Prix Goncourt en 2001 pour « Rouge Brésil », Jean-Christophe Rufin est aussi un alpiniste averti. Jamais encore l’écrivain dont la vie est une succession d’engagements ne s’était aventuré à explorer des chemins plus intimes au prisme de cette passion.
Horizontalement, Jean-Christophe Rufin est berrichon. Verticalement, l’écrivain est Haut-Savoyard. Si l’enfant de Bourges reste attaché aux plaines céréalières, ce sont les montagnes qui l’ont grandi et qui l’inspirent. C’est sur les flancs de Chamonix qu’il écrit, qu’il respire et s’élève. L’académicien, prix Goncourt en 2001 pour « Rouge Brésil », ancien président de Médecins sans Frontières et d’Action contre la faim et qui a exercé les fonctions d’ambassadeur de France au Sénégal, n’est pas un contemplatif. L’observation solitaire des dissipations nuageuses sur le clocher de Saint Etienne, seul pic calcaire planté au milieu de la France, n’enflamme pas son métabolisme romanesque. Il préfère s’élever. Grimper par plaisir, celui de la cordée, et par goût, celui de l’amitié. Celle qu’il partage avec Sylvain Tesson notamment. Tandis qu’il publie par ailleurs « Flammes de pierre (*), – son premier roman « montagnard » – cet auteur centrifuge, qui n’a jamais dévissé dans la spirale centripète de l’autofiction, admirateur de Dumas, pèlerin laïc d’Immortelle randonnée, sur son voyage à Compostelle, a choisi cette belle et jeune série d’ouvrages qu’est « Versant intime », chez Arthaud, pour y dévoiler, en parfait humanitaire, ses « montagnes humaines ».

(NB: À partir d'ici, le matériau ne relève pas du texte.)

-- ==== Sys2Proof/Certificates/Slice0/Obligations.lean ====
section
/-! DEFINITION. The statements for the provers, family by family. -/

open Sys2Proof Sys2Proof.Machine
/-- LIFT_SNAPSHOT_TAKE, LOAD_PEAK_CLEAR, COUNTER_CLEAR and RX_MARGIN_CLEAR. -/
def Obligations.PathCommands : Prop :=
  ∀ s : State, s.dev.answers = true → s.dev.Alone →
    Completes (.liftSnapshotTake (ascii "take")) s (fun d =>
      d.lastStatus = Status.ok ∧ d.lift.snapshot = s.dev.snapshotOctets ∧ s.dev.KeepsRegs [Reg.configEpoch.key] d) ∧
    (∀ arg, arg ≠ ascii "take" → Completes (.liftSnapshotTake arg) s fun d =>
      d.lastStatus = Status.range ∧ d.regs = s.dev.regs ∧ d.lift = s.dev.lift) ∧
    Completes (.loadPeakClear (ascii "clear")) s (fun d =>
      d.lastStatus = Status.ok ∧ d.nat Reg.renderLoadPeak = 0 ∧ (∀ r, r < 16 → d.nat Reg.rinkCyclesPeak r = 0) ∧
      s.dev.KeepsRegs (Reg.renderLoadPeak.key :: Reg.configEpoch.key :: (List.range 16).map fun r => Reg.rinkCyclesPeak.key r) d) ∧
    (∀ arg, arg ≠ ascii "clear" → Completes (.loadPeakClear arg) s fun d =>
      d.lastStatus = Status.range ∧ d.regs = s.dev.regs) ∧
    (∀ p, p < 5 → Completes (.counterClear p (ascii "clear")) s fun d =>
      d.lastStatus = Status.ok ∧ (∀ j, j < portSubs → d.nat Reg.portCounter p j = 0) ∧
      (d.port p).rxOctets = 0 ∧ (d.port p).txOctets = 0 ∧ (∀ q, q ≠ p → d.port q = s.dev.port q) ∧
      s.dev.KeepsRegs (Reg.configEpoch.key :: (List.range portSubs).map fun j => Reg.portCounter.key p j) d) ∧
    (∀ p arg, p < 5 → arg ≠ ascii "clear" → Completes (.counterClear p arg) s fun d =>
      d.lastStatus = Status.range ∧ d.regs = s.dev.regs ∧ d.ports = s.dev.ports) ∧
    (∀ p arg, 5 ≤ p → Completes (.counterClear p arg) s fun d => d = { s.dev with lastStatus := Status.noEntry }) ∧
    (∀ f, f < 1024 → Completes (.rxMarginClear f (ascii "clear")) s fun d =>
      d.lastStatus = Status.ok ∧ d.int Reg.rxMarginMin f = 0x7FFFFFFF ∧ s.dev.KeepsRegs [Reg.rxMarginMin.key f, Reg.configEpoch.key] d) ∧
    (∀ f arg, f < 1024 → arg ≠ ascii "clear" → Completes (.rxMarginClear f arg) s fun d =>
      d.lastStatus = Status.range ∧ d.regs = s.dev.regs) ∧
    (∀ f arg, 1024 ≤ f → Completes (.rxMarginClear f arg) s fun d => d = { s.dev with lastStatus := Status.noEntry })

/-- MDIO_READ, MDIO_WRITE, TIME_SET, REALIGN_NOW and REFRESH_ALL. -/
def Obligations.AccessCommands : Prop :=
  ∀ s : State, s.dev.answers = true → s.dev.Alone →
    (∀ a r v, s.dev.certified = false → a < 32 → r < 32 → Completes (.mdioRead a r v) s fun d =>
      d.lastStatus = Status.ok ∧ d.out = .mdio false a r (v % 65536) :: s.dev.out ∧ s.dev.KeepsRegs [Reg.configEpoch.key] d) ∧
    (∀ a r v, s.dev.certified = false → 32 ≤ a ∨ 32 ≤ r → Completes (.mdioRead a r v) s fun d =>
      d.lastStatus = Status.range ∧ d.out = s.dev.out ∧ d.regs = s.dev.regs) ∧
    (∀ a r v, s.dev.certified = false → a < 32 → r < 32 → v < 65536 → Completes (.mdioWrite a r v) s fun d =>
      d.lastStatus = Status.ok ∧ d.out = .mdio true a r v :: s.dev.out ∧ s.dev.KeepsRegs [Reg.configEpoch.key] d) ∧
    (∀ a r v, s.dev.certified = false → 32 ≤ a ∨ 32 ≤ r ∨ 65536 ≤ v → Completes (.mdioWrite a r v) s fun d =>
      d.lastStatus = Status.range ∧ d.out = s.dev.out ∧ d.regs = s.dev.regs) ∧
    (∀ a r v, s.dev.certified = true →
      Completes (.mdioRead a r v) s (fun d => d.lastStatus = Status.state ∧ d.out = s.dev.out ∧ d.regs = s.dev.regs) ∧
      Completes (.mdioWrite a r v) s (fun d => d.lastStatus = Status.state ∧ d.out = s.dev.out ∧ d.regs = s.dev.regs)) ∧
    (∀ arg secs nanos, s.dev.certified = false → s.dev.alm.snMode = true → (s.dev.alm.aligned = false ∨ s.dev.flag Reg.timeTestMode = true) →
      decimal? (arg.takeWhile fun b => b ≠ octet 0x2E) = some secs →
      decimal? (arg.drop ((arg.takeWhile fun b => b ≠ octet 0x2E).length + 1)) = some nanos →
      (arg.drop (arg.length - 10)).head? = some (octet 0x2E) → secs < 2 ^ 48 → nanos < 1000000000 →
      Completes (.timeSet arg) s fun d =>
        d.lastStatus = Status.ok ∧ d.alm = { s.dev.alm with secs := secs, nanos := nanos, frac := 0 } ∧ s.dev.KeepsRegs [Reg.configEpoch.key] d) ∧
    (∀ arg, (s.dev.certified = true ∨ s.dev.alm.snMode = false ∨ (s.dev.alm.aligned = true ∧ s.dev.flag Reg.timeTestMode = false)) →
      Completes (.timeSet arg) s fun d => d.lastStatus = Status.state ∧ d.alm = s.dev.alm ∧ d.regs = s.dev.regs) ∧
    (s.dev.alm.realignDue = true → s.dev.alm.aligned = true → Completes (.realignNow (ascii "now")) s fun d =>
      d.lastStatus = Status.ok ∧ d.alm = s.dev.realign.alm) ∧
    (s.dev.alm.realignDue = false ∨ s.dev.alm.aligned = false → Completes (.realignNow (ascii "now")) s fun d =>
      d.lastStatus = Status.ok ∧ d.alm = s.dev.alm ∧ s.dev.KeepsRegs [Reg.configEpoch.key] d) ∧
    (∀ arg, arg ≠ ascii "now" → Completes (.realignNow arg) s fun d =>
      d.lastStatus = Status.range ∧ d.alm = s.dev.alm ∧ d.regs = s.dev.regs) ∧
    (∀ n, (s.dev.enabledObjects.filter fun n => s.dev.nat Reg.objectLaw n ≠ 0) = [n] → s.dev.liftRoom (s.dev.kindLevel 3) = true →
      Completes (.refreshAll (ascii "all")) s fun d =>
        d.lastStatus = Status.ok ∧ d.lift.nextId = s.dev.lift.nextId + 1 ∧ s.dev.KeepsRegs [Reg.configEpoch.key] d) ∧
    ((s.dev.enabledObjects.filter fun n => s.dev.nat Reg.objectLaw n ≠ 0) = [] → Completes (.refreshAll (ascii "all")) s fun d =>
      d.lastStatus = Status.ok ∧ d.lift = s.dev.lift ∧ s.dev.KeepsRegs [Reg.configEpoch.key] d) ∧
    (∀ arg, arg ≠ ascii "all" → Completes (.refreshAll arg) s fun d =>
      d.lastStatus = Status.range ∧ d.lift = s.dev.lift ∧ d.regs = s.dev.regs)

Au fil de l’entretien avec Fabrice Lardreau, directeur de la collection, ce livre se révèle un précieux guide pour qui veut le connaître et le suivre. Dans ses réponses, Rufin ne prend jamais la tangente Son enfance, ses parents, son grand-père, – ce héros taiseux qui l’a « élevé », justement – sa jeunesse, ses engagements ses peurs, ses choix, ses joies. Mais aussi l’écriture, l’aventure, l’environnement… De quoi tracer une voie claire et nette qui dessine ce qui a été jusqu’alors le sens de son existence. Parlez, la montagne répondra. Voici l’écho d’une vie par la voix d’un homme qui se penche sur son passé. Bien sûr il s’en sort par le haut. Mais pas en solo. A la fin de l’ouvrage, il s’encorde à Buzzati, Piaz (Ndlr : Tita Piaz, qu’on surnomma « Le diable des Dolomites »), Kessel ou Frison-Roche par le biais de quelques morceaux choisis qui sont autant de lignes de crêtes.
Jean-Michel Ulmann
« Montagnes humaines ». Jean-Christophe Rufin. Entretiens avec Fabrice Lardreau. Ed. Arthaud, 192 pages, 13€ (Lire aussi dans la même collection: “Vallées secrètes”, de Bernard Minier, 183 pages, 13€)
« Les Flammes de pierre ». Jean-Christophe Rufin. Ed. Gallimard, 325p, 21€.